6

How to prevent Muon from asking a password when installing updates?

Adding user ALL=(ALL) NOPASSWD: ALL to sudoers does not help. sudo apt-get upgrade works without a password, but Muon is still asking for it.

It is very annoying to enter password every day to install updates.

(Kubuntu 12.04)

2
  • I believe this is perfectly possible if the PolicyKit Authorization Manager was packaged up for Ubuntu. However... Where is the KDE PolicyKit Authorization manager in Kubuntu?
    – gertvdijk
    Feb 1, 2013 at 14:24
  • At the risk of not answering your question properly .. Its a VERY good idea to review the updates being applied to your system.

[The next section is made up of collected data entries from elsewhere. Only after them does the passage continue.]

-- ==== Sys2Proof/Tests/Slice0.lean ====
section
/-! SUPPORT. Tests. Ill-formed terms that WellFormed refuses, words written out from the spec's encodings, single steps whose results the spec's own
rules and examples give, and for every statement with hypotheses a state and operands that meet them together. -/

namespace Sys2Proof.Tests

-- The kernel evaluates most tests; one after another, they need one thread's stack and memory.
set_option Elab.async false

open Sys2Proof.Machine Sys2Proof.Claims

/-! ### Well-formedness: one ill-formed term for each check -/

/-- A uniform and a lane instruction, unpredicated and unmarked. -/
def uni : Common := { sw := false, pred := 0, inv := false, lane := false }
def lanes : Common := { uni with lane := true }

def fa (h : Common) (dst a b c : Operand) (mod : BitVec 7) : FormA := { h := h, dst := dst, a := a, b := b, c := c, mod := mod }
def fi (dst a : Operand) (imm : BitVec 27) : FormI := { h := uni, dst := dst, a := a, imm := imm }
def fm (h : Common) (data base : Operand) (mod : BitVec 5) : FormM := { h := h, data := data, base := base, off := 0, slack := 0, mod := mod }
def fx (a b c : Operand) (sub : BitVec 17) : FormX := { h := uni, a := a, b := b, c := c, sub := sub }
def fw (dst : Operand) (imm : BitVec 32) (mod : BitVec 5) : FormW := { h := uni, dst := dst, imm := imm, mod := mod }

/-- Every one of these instructions is refused. -/
def refuses (is : List Instr) : Bool := is.all fun i => !i.wf

/-- Every one of these instructions is well formed. -/
def accepts (is : List Instr) : Bool := is.all Instr.wf

/-- An inverted p0, and the lane flag against the instruction's class (R77, R79). -/
theorem test_wf_refuses_guard_and_class : refuses [
    .nop (fa { uni with inv := true } .zero .zero .zero .zero 0), .nop (fa lanes .zero .zero .zero .zero 0), .vperm (fa uni (.v 1) (.v 2) (.v 3) .zero 1),
    .ldw (fm lanes (.s 1) (.s 2) 0), .ldv (fm uni (.v 1) (.s 2) 0), .accz (fx (.a 0) .zero .zero 0)] = true := by decide

/-- Reserved operand and modifier fields that are not zero (R77). -/
theorem test_wf_refuses_reserved_fields : refuses [
    .nop (fa uni (.s 1) .zero .zero .zero 0), .nop (fa uni .zero (.s 1) .zero .zero 0), .nop (fa uni .zero .zero (.s 1) .zero 0),
    .nop (fa uni .zero .zero .zero (.s 1) 0), .nop (fa uni .zero .zero .zero .zero 1), .br { h := uni, off := 0, mod := 1 },
    .add (fa uni (.s 1) (.s 2) (.s 3) (.s 4) 0), .popc (fa uni (.s 1) (.s 2) (.s 3) .zero 0),
    .ldw { fm uni (.s 1) (.s 2) 0 with slack := 1 }, .steprd (fx (.s 1) (.s 2) .zero 1), .nmstat (fx (.s 1) (.s 2) (.s 3) 0)] = true := by decide

/-- A destination of a wrong class (R80, R81). -/
theorem test_wf_refuses_destinations : refuses [
    .add (fa uni (.v 1) (.s 2) (.s 3) .zero 0), .add (fa lanes (.s 1) (.v 2) (.v 3) .zero 1), .cmp (fa uni (.s 1) (.s 2) (.s 3) .zero 0),
    .accz { fx (.s 1) .zero .zero 0 with h := lanes }, .qcvt (fa lanes (.v 1) (.v 47) (.o 1) .zero 0), .dqcvt (fa lanes (.v 47) (.v 1) (.o 1) .zero 0),
    .qcvt (fa lanes (.v 1) (.v 2) (.v 3) .zero 0), .loop (fi (.v 1) (.s 1) 0), .stv (fm lanes (.p 1) (.s 2) 0)] = true := by decide

/-- Sources of a wrong class (R80, R81, R193). -/
theorem test_wf_refuses_sources : refuses [
    .add (fa uni (.s 1) (.v 2) (.s 3) .zero 0), .add (fa lanes (.v 1) (.p 2) (.v 3) .zero 1), .loop (fi (.s 1) (.v 1) 0),
    .bri (fa uni .zero (.const 1) .zero .zero 0), .ldw (fm uni (.s 1) (.v 2) 0), .pand (fa uni (.p 1) (.s 2) (.p 3) .zero 0),
    .sel (fa uni (.s 1) (.s 2) (.s 3) (.const 1) 0), .vbcast (fa lanes (.v 1) (.v 2) (.o 3) .zero 1), .ldvx (fm lanes (.v 1) (.s 2) 0),
    .vredu (fa lanes (.v 1) (.v 2) (.const 0) .zero 1), .vcprs (fa lanes (.v 1) (.v 2) (.s 0) .zero 1)] = true := by decide

/-- Types, options and rounding codes that do not exist or are not the instruction's (R59, R83, R152, R169, R175 to R183). -/
theorem test_wf_refuses_types_and_options : refuses [
    .add (fa lanes (.v 1) (.v 2) (.v 3) .zero 0), .add (fa uni (.s 1) (.s 2) (.s 3) .zero 4), .add (fa uni (.s 1) (.s 2) (.s 3) .zero 16),
    .lea (fa uni (.s 1) (.s 2) (.s 3) (.s 4) 1), .cmp (fa lanes (.p 1) (.v 2) (.v 3) .zero 2), .fadd (fa uni (.s 1) (.s 2) (.s 3) .zero 3),
    .fadd (fa uni (.s 1) (.s 2) (.s 3) .zero 0x54), .fmin (fa uni (.s 1) (.s 2) (.s 3) .zero 12), .fcmp (fa lanes (.p 1) (.v 2) (.v 3) .zero 5),
    .fcvt (fa uni (.s 1) (.s 2) .zero .zero 7), .fcvti (fa uni (.s 1) (.s 2) .zero .zero 3), .icvtf (fa lanes (.v 1) (.v 2) .zero .zero 4),
    .fpack (fa lanes (.v 1) (.v 2) (.v 3) .zero 2), .funpk (fa lanes (.v 1) (.v 2) .zero .zero 2), .vsel (fa lanes (.v 1) (.v 2) (.v 3) (.v 4) 0),
    .vredu (fa lanes (.v 1) (.v 2) (.p 3) .zero 0x34), .movi (fw (.s 1) 0 2), .pset (fw (.p 1) 0 2)] = true := by decide
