-- ==== Sys2Proof/Syntax.lean ====
section
/-! DEFINITION. The syntax: the operand selectors of spec/30_encoding.md R104 to R110, one constructor of `Instr`
per row of spec/opcode_table.json (the 256 base and the 256 CB entries of R111 and R113), and the family view `Form`
of the same 512 instructions, which the shared definitions and the statements use. Immediates are no part of an
`Instr`: the machine fetches them with the instruction's later segments (R151); `Code` (WellFormed.lean) holds them. -/

namespace Sys2Proof

/-- The register operands of the selector `r` (R104), the value 6 `(HL)` apart. -/
inductive Reg8 where
  | a | b | c | d | e | h | l
  deriving DecidableEq, Repr

/-- The pair selector `dd` / `ss` (R105). -/
inductive Pair16 where
  | bc | de | hl | sp
  deriving DecidableEq, Repr

/-- The two pairs that address memory for A (R205, R206). -/
inductive IndPair where
  | bc | de
  deriving DecidableEq, Repr

/-- The pair selector `qq` of PUSH and POP (R106). -/
inductive StackPair where
  | bc | de | hl | af
  deriving DecidableEq, Repr

/-- The condition selector `cc` (R107). -/
inductive Cond where
  | nz | z | nc | c
  deriving DecidableEq, Repr

/-- The accumulator operations (R109), in the order of the field `y`. -/
inductive AluOp where
  | add | adc | sub | sbc | and | xor | or | cp
  deriving DecidableEq, Repr

/-- The rotate and shift operations (R110), in the order of the field `y`. -/
inductive RotOp where
  | rlc | rrc | rl | rr | sla | sra | swap | srl
  deriving DecidableEq, Repr

/-- A 3-bit field value: a bit index `b` (R102) or the `y` of an RST (R365). -/
inductive Oct where
  | o0 | o1 | o2 | o3 | o4 | o5 | o6 | o7
  deriving DecidableEq, Repr

/-- The eleven base opcodes without an assigned implementation (R116), by their opcode. -/
inductive Undef where
  | xD3 | xDB | xDD | xE3 | xE4 | xEB | xEC | xED | xF4 | xFC | xFD
  deriving DecidableEq, Repr

/-- The 512 instructions of the two decode tables, by family and operand: one constructor per rule (or shared
rule) of spec/41 to 48. -/
inductive Form where
  | nop | halt | stop | di | ei | prefixCB
  | undef (u : Undef)
  | ldRegReg (dst src : Reg8)
  | ldRegImm (dst : Reg8)
  | ldRegHl (dst : Reg8)
  | ldHlReg (r : Reg8)
  | ldHlImm
  | ldAInd (p : IndPair)
  | ldIndA (p : IndPair)
  | ldAHlInc | ldAHlDec | ldHlIncA | ldHlDecA
  | ldAAbs | ldAbsA | ldhAImm | ldhImmA | ldAC | ldCA
  | ldPairImm (p : Pair16)
  | ldAbsSp | ldSpHl
  | push (q : StackPair)
  | pop (q : StackPair)
  | aluReg (op : AluOp) (r : Reg8)
  | aluHl (op : AluOp)
  | aluImm (op : AluOp)
  | incReg (r : Reg8)
  | incHl
  | decReg (r : Reg8)
  | decHl
  | daa | cpl | scf | ccf
  | addHl (p : Pair16)
  | incPair (p : Pair16)
  | decPair (p : Pair16)
  | addSp | ldHlSp
  | rlca | rrca | rla | rra
  | rotReg (op : RotOp) (r : Reg8)
  | rotHl (op : RotOp)
  | bitReg (b : Oct) (r : Reg8)
  | bitHl (b : Oct)
  | resReg (b : Oct) (r : Reg8)
  | resHl (b : Oct)
  | setReg (b : Oct) (r : Reg8)
  | setHl (b : Oct)
  | jp
  | jpCc (cc : Cond)
  | jpHl | jr
  | jrCc (cc : Cond)
  | call
  | callCc (cc : Cond)
  | rst (t : Oct)
  | ret
  | retCc (cc : Cond)
  | reti
  deriving DecidableEq, Repr

/-- The instructions: one constructor per row of spec/opcode_table.json, base table first (R111), CB table after
(R113). `prefixCB` is the base table's entry for 0xCB (R388); `undefXX` are the entries of R116. -/
inductive Instr where
  | nop | ldBcN16 | ldAtBcA | incBc | incB | decB | ldBN8 | rlca
  | ldAtN16Sp | addHlBc | ldAAtBc | decBc | incC | decC | ldCN8 | rrca
  | stop | ldDeN16 | ldAtDeA | incDe | incD | decD | ldDN8 | rla
  | jrE8 | addHlDe | ldAAtDe | decDe | incE | decE | ldEN8 | rra
  | jrNzE8 | ldHlN16 | ldAtHlIncA | incHl | incH | decH | ldHN8 | daa
  | jrZE8 | addHlHl | ldAAtHlInc | decHl | incL | decL | ldLN8 | cpl
  | jrNcE8 | ldSpN16 | ldAtHlDecA | incSp | incAtHl | decAtHl | ldAtHlN8 | scf
  | jrCE8 | addHlSp | ldAAtHlDec | decSp | incA | decA | ldAN8 | ccf
  | ldBB | ldBC | ldBD | ldBE | ldBH | ldBL | ldBAtHl | ldBA
  | ldCB | ldCC | ldCD | ldCE | ldCH | ldCL | ldCAtHl | ldCA
  | ldDB | ldDC | ldDD | ldDE | ldDH | ldDL | ldDAtHl | ldDA
  | ldEB | ldEC | ldED | ldEE | ldEH | ldEL | ldEAtHl | ldEA
  | ldHB | ldHC | ldHD | ldHE | ldHH | ldHL | ldHAtHl | ldHA
  | ldLB | ldLC | ldLD | ldLE | ldLH | ldLL | ldLAtHl | ldLA
  | ldAtHlB | ldAtHlC | ldAtHlD | ldAtHlE | ldAtHlH | ldAtHlL | halt | ldAtHlA
  | ldAB | ldAC | ldAD | ldAE | ldAH | ldAL | ldAAtHl | ldAA
  | addAB | addAC | addAD | addAE | addAH | addAL | addAAtHl | addAA
  | adcAB | adcAC | adcAD | adcAE | adcAH | adcAL | adcAAtHl | adcAA
  | subB | subC | subD | subE | subH | subL | subAtHl | subA
  | sbcAB | sbcAC | sbcAD | sbcAE | sbcAH | sbcAL | sbcAAtHl | sbcAA
  | andB | andC | andD | andE | andH | andL | andAtHl | andA
  | xorB | xorC | xorD | xorE | xorH | xorL | xorAtHl | xorA
  | orB | orC | orD | orE | orH | orL | orAtHl | orA
  | cpB | cpC | cpD | cpE | cpH | cpL | cpAtHl | cpA
  | retNz | popBc | jpNzN16 | jpN16 | callNzN16 | pushBc | addAN8 | rst00
  | retZ | ret | jpZN16 | prefixCB | callZN16 | callN16 | adcAN8 | rst08
  | retNc | popDe | jpNcN16 | undefD3 | callNcN16 | pushDe | subN8 | rst10
  | retC | reti | jpCN16 | undefDB | callCN16 | undefDD | sbcAN8 | rst18
  | ldhAtN8A | popHl | ldAtCA | undefE3 | undefE4 | pushHl | andN8 | rst20
  | addSpE8 | jpHl | ldAtN16A | undefEB | undefEC | undefED | xorN8 | rst28
  | ldhAAtN8 | popAf | ldAAtC | di | undefF4 | pushAf | orN8 | rst30
  | ldHlSpE8 | ldSpHl | ldAAtN16 | ei | undefFC | undefFD | cpN8 | rst38
  | rlcB | rlcC | rlcD | rlcE | rlcH | rlcL | rlcAtHl | rlcA
  | rrcB | rrcC | rrcD | rrcE | rrcH | rrcL | rrcAtHl | rrcA
  | rlB | rlC | rlD | rlE | rlH | rlL | rlAtHl | rlA
  | rrB | rrC | rrD | rrE | rrH | rrL | rrAtHl | rrA
  | slaB | slaC | slaD | slaE | slaH | slaL | slaAtHl | slaA
  | sraB | sraC | sraD | sraE | sraH | sraL | sraAtHl | sraA
  | swapB | swapC | swapD | swapE | swapH | swapL | swapAtHl | swapA
  | srlB | srlC | srlD | srlE | srlH | srlL | srlAtHl | srlA
  | bit0B | bit0C | bit0D | bit0E | bit0H | bit0L | bit0AtHl | bit0A
  | bit1B | bit1C | bit1D | bit1E | bit1H | bit1L | bit1AtHl | bit1A
  | bit2B | bit2C | bit2D | bit2E | bit2H | bit2L | bit2AtHl | bit2A
  | bit3B | bit3C | bit3D | bit3E | bit3H | bit3L | bit3AtHl | bit3A
  | bit4B | bit4C | bit4D | bit4E | bit4H | bit4L | bit4AtHl | bit4A
  | bit5B | bit5C | bit5D | bit5E | bit5H | bit5L | bit5AtHl | bit5A
  | bit6B | bit6C | bit6D | bit6E | bit6H | bit6L | bit6AtHl | bit6A
  | bit7B | bit7C | bit7D | bit7E | bit7H | bit7L | bit7AtHl | bit7A
  | res0B | res0C | res0D | res0E | res0H | res0L | res0AtHl | res0A
  | res1B | res1C | res1D | res1E | res1H | res1L | res1AtHl | res1A
  | res2B | res2C | res2D | res2E | res2H | res2L | res2AtHl | res2A
  | res3B | res3C | res3D | res3E | res3H | res3L | res3AtHl | res3A
  | res4B | res4C | res4D | res4E | res4H | res4L | res4AtHl | res4A
  | res5B | res5C | res5D | res5E | res5H | res5L | res5AtHl | res5A
  | res6B | res6C | res6D | res6E | res6H | res6L | res6AtHl | res6A
  | res7B | res7C | res7D | res7E | res7H | res7L | res7AtHl | res7A
  | set0B | set0C | set0D | set0E | set0H | set0L | set0AtHl | set0A
  | set1B | set1C | set1D | set1E | set1H | set1L | set1AtHl | set1A
  | set2B | set2C | set2D | set2E | set2H | set2L | set2AtHl | set2A
  | set3B | set3C | set3D | set3E | set3H | set3L | set3AtHl | set3A
  | set4B | set4C | set4D | set4E | set4H | set4L | set4AtHl | set4A
  | set5B | set5C | set5D | set5E | set5H | set5L | set5AtHl | set5A
  | set6B | set6C | set6D | set6E | set6H | set6L | set6AtHl | set6A
  | set7B | set7C | set7D | set7E | set7H | set7L | set7AtHl | set7A
  deriving DecidableEq, Repr

/-- The instructions of the family `ldPairImm` by operand. -/
def Instr.ofLdPairImm : Pair16 → Instr
  | .bc => .ldBcN16
  | .de => .ldDeN16
  | .hl => .ldHlN16
  | .sp => .ldSpN16

/-- The instructions of the family `ldIndA` by operand. -/
def Instr.ofLdIndA : IndPair → Instr
  | .bc => .ldAtBcA
  | .de => .ldAtDeA

/-- The instructions of the family `incPair` by operand. -/
def Instr.ofIncPair : Pair16 → Instr
  | .bc => .incBc
  | .de => .incDe
  | .hl => .incHl
  | .sp => .incSp

/-- The instructions of the family `incReg` by operand. -/
def Instr.ofIncReg : Reg8 → Instr
  | .b => .incB
  | .c => .incC
  | .d => .incD
  | .e => .incE
  | .h => .incH
  | .l => .incL
  | .a => .incA

/-- The instructions of the family `decReg` by operand. -/
def Instr.ofDecReg : Reg8 → Instr
  | .b => .decB
  | .c => .decC
  | .d => .decD
  | .e => .decE
  | .h => .decH
  | .l => .decL
  | .a => .decA

/-- The instructions of the family `ldRegImm` by operand. -/
def Instr.ofLdRegImm : Reg8 → Instr
  | .b => .ldBN8
  | .c => .ldCN8
  | .d => .ldDN8
  | .e => .ldEN8
  | .h => .ldHN8
  | .l => .ldLN8
  | .a => .ldAN8

/-- The instructions of the family `addHl` by operand. -/
def Instr.ofAddHl : Pair16 → Instr
  | .bc => .addHlBc
  | .de => .addHlDe
  | .hl => .addHlHl
  | .sp => .addHlSp

/-- The instructions of the family `ldAInd` by operand. -/
def Instr.ofLdAInd : IndPair → Instr
  | .bc => .ldAAtBc
  | .de => .ldAAtDe

/-- The instructions of the family `decPair` by operand. -/
def Instr.ofDecPair : Pair16 → Instr
  | .bc => .decBc
  | .de => .decDe
  | .hl => .decHl
  | .sp => .decSp

/-- The instructions of the family `jrCc` by operand. -/
def Instr.ofJrCc : Cond → Instr
  | .nz => .jrNzE8
  | .z => .jrZE8
  | .nc => .jrNcE8
  | .c => .jrCE8

/-- The instructions of the family `ldRegReg` by operand. -/
def Instr.ofLdRegReg : Reg8 → Reg8 → Instr
  | .b, .b => .ldBB
  | .b, .c => .ldBC
  | .b, .d => .ldBD
  | .b, .e => .ldBE
  | .b, .h => .ldBH
  | .b, .l => .ldBL
  | .b, .a => .ldBA
  | .c, .b => .ldCB
  | .c, .c => .ldCC
  | .c, .d => .ldCD
  | .c, .e => .ldCE
  | .c, .h => .ldCH
  | .c, .l => .ldCL
  | .c, .a => .ldCA
  | .d, .b => .ldDB
  | .d, .c => .ldDC
  | .d, .d => .ldDD
  | .d, .e => .ldDE
  | .d, .h => .ldDH
  | .d, .l => .ldDL
  | .d, .a => .ldDA
  | .e, .b => .ldEB
  | .e, .c => .ldEC
  | .e, .d => .ldED
  | .e, .e => .ldEE
  | .e, .h => .ldEH
  | .e, .l => .ldEL
  | .e, .a => .ldEA
  | .h, .b => .ldHB
  | .h, .c => .ldHC
  | .h, .d => .ldHD
  | .h, .e => .ldHE
  | .h, .h => .ldHH
  | .h, .l => .ldHL
  | .h, .a => .ldHA
  | .l, .b => .ldLB
  | .l, .c => .ldLC
  | .l, .d => .ldLD
  | .l, .e => .ldLE
  | .l, .h => .ldLH
  | .l, .l => .ldLL
  | .l, .a => .ldLA
  | .a, .b => .ldAB
  | .a, .c => .ldAC
  | .a, .d => .ldAD
  | .a, .e => .ldAE
  | .a, .h => .ldAH
  | .a, .l => .ldAL
  | .a, .a => .ldAA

Even a glance at what has been changed cuts down alot of pain if something subsequently goes wrong. you can create a script and add it to crontab as stated here in another reply. add the lines apt-get update apt-get -y dist-upgrade >> /root/myautoupdate.log Least that way you can review the updates or tail -f /root/myautoupdate.log to see them happening
    – rupert
    Mar 28, 2013 at 4:33

2 Answers 2

1

try with configuring your crontab file, to make updates automatically, as root user, example:

in terminal write (as root loged user):

nano /etc/crontab

Then, for example, if you want updates every single day to perform at for example 14:30 o'clock at end of that file write:

30 14 * * * root apt-get update

and simply save changes.

That can help, and to don't worry about everyday updates, as it do that automatically at given time and given user and given command.

1
  • This does not answer the original question. All this does is update the apt database with the newest package information. No new packages are installed as the OP asked how to install updates without a password prompt specifically in Muon. I am searching for the same answer since Muon is a pain for privilege escalation.
    – Jeremy
    Mar 4, 2020 at 13:39
0

Tested with Kubuntu 20.10:

Create a file /etc/polkit-1/localauthority/50-local.d/10-local-permissions.pkla

(note that directory /etc/polkit-1/localauthority has root-only read permission and must remain that way)

containing:

[My Muon Permissions]
Identity=unix-group:sudo
Action=org.kubuntu.qaptworker3.*
ResultActive=yes

[My Discover Permissions]
Identity=unix-group:sudo
Action=org.freedesktop.packagekit.*
ResultActive=yes

That's it. The first section lets Muon install packages without asking for a password and the second section does the same for updates that are prompted by the "updates" system tray icon. It's a good idea to glance through the updates before clicking "install", though.

2
  • Where, pray tell, are the action values documented? How can I identify another program? Jan 17, 2022 at 11:23
  • @HiTechHiTouch. I read through the polkit configuration files in /usr/share/polkit-1/actions. Most XML files there contains useful <description> lines adjacent to the <action> lines. You can also start an app that requires your password and then see what is in /var/log/auth.log
    – Dave Rove
    Feb 10, 2022 at 20:54

You must log in to answer this question.

Not the answer you're looking for? Browse other questions tagged .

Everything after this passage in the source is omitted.